ENTRIES SUPPLIED
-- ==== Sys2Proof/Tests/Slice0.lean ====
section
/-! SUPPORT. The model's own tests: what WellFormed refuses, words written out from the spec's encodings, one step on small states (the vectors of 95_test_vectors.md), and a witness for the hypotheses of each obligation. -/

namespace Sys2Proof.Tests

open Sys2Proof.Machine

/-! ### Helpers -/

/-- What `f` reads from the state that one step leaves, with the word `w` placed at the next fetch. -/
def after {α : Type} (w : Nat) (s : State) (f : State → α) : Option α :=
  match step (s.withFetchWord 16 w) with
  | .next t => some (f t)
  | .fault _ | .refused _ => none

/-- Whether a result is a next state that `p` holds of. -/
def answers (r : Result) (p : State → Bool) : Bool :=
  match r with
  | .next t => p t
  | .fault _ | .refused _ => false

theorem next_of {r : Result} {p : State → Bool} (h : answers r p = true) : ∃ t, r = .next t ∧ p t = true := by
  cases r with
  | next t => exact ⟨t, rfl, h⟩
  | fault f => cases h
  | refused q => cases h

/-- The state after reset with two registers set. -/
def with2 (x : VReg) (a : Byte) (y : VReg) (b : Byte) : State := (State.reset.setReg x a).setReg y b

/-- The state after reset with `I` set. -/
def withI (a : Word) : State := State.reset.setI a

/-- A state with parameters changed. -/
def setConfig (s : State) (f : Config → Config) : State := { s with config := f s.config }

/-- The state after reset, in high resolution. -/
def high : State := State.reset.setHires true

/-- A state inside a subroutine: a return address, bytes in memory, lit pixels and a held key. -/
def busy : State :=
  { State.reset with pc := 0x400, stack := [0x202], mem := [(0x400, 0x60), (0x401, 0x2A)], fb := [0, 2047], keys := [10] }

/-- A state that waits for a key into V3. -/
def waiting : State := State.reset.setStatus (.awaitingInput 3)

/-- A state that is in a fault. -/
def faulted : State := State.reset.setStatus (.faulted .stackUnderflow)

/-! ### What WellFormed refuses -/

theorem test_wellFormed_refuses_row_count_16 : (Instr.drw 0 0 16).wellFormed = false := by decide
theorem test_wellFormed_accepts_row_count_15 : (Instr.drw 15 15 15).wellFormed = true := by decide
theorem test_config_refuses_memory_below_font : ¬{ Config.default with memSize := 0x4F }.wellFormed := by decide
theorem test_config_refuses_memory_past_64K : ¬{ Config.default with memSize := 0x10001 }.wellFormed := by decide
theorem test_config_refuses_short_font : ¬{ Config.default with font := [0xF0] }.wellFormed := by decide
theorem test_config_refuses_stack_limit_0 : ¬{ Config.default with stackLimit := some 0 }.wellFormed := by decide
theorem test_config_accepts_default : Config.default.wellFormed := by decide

==

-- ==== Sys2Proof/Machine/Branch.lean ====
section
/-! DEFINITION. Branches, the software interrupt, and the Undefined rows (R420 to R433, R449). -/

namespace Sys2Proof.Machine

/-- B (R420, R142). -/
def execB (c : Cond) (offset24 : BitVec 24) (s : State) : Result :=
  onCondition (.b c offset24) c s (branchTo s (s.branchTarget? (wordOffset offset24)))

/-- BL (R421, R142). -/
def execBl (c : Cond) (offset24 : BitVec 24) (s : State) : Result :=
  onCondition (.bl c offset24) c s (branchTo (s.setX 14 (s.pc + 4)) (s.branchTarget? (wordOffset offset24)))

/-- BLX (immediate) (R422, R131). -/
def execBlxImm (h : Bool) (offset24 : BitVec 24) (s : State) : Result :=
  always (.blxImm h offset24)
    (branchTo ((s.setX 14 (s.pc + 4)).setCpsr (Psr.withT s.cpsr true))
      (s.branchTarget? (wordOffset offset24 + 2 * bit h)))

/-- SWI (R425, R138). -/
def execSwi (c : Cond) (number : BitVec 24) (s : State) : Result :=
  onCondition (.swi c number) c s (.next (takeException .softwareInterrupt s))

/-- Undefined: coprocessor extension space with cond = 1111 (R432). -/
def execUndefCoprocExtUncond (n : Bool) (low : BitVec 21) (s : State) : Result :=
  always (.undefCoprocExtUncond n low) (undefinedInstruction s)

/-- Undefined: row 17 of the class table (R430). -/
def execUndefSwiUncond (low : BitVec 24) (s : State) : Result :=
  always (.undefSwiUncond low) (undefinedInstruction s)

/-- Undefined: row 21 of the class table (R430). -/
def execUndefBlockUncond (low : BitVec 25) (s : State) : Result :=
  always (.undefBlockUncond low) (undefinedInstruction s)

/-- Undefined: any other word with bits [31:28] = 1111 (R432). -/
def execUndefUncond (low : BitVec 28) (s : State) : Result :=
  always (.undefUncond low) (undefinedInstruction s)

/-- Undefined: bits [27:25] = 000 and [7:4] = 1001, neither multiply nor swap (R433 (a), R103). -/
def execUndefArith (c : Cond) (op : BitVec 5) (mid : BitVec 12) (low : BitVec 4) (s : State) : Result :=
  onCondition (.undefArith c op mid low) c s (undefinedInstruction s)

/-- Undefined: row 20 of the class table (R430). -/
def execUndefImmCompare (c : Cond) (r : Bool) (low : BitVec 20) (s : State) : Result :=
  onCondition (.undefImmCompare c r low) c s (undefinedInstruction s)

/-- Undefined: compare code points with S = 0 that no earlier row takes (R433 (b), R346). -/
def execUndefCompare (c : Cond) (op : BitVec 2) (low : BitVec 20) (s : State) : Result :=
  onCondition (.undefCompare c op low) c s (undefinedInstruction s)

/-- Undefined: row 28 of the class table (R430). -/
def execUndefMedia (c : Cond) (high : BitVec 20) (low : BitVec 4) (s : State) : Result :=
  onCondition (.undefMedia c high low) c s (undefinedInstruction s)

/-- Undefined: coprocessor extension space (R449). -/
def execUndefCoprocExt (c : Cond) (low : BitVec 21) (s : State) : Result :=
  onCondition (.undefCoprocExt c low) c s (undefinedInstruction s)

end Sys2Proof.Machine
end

ASSIGNMENT
From the records above, reproduce exactly the lines from the one with "def execUndefArith (c" to the one with "20 of the class table (R430). -/", both included, and no others.

RESPONSE
def execUndefArith (c : Cond) (op : BitVec 5) (mid : BitVec 12) (low : BitVec 4) (s : State) : Result :=
  onCondition (.undefArith c op mid low) c s (undefinedInstruction s)

/-- Undefined: row 20 of the class table (R430). -/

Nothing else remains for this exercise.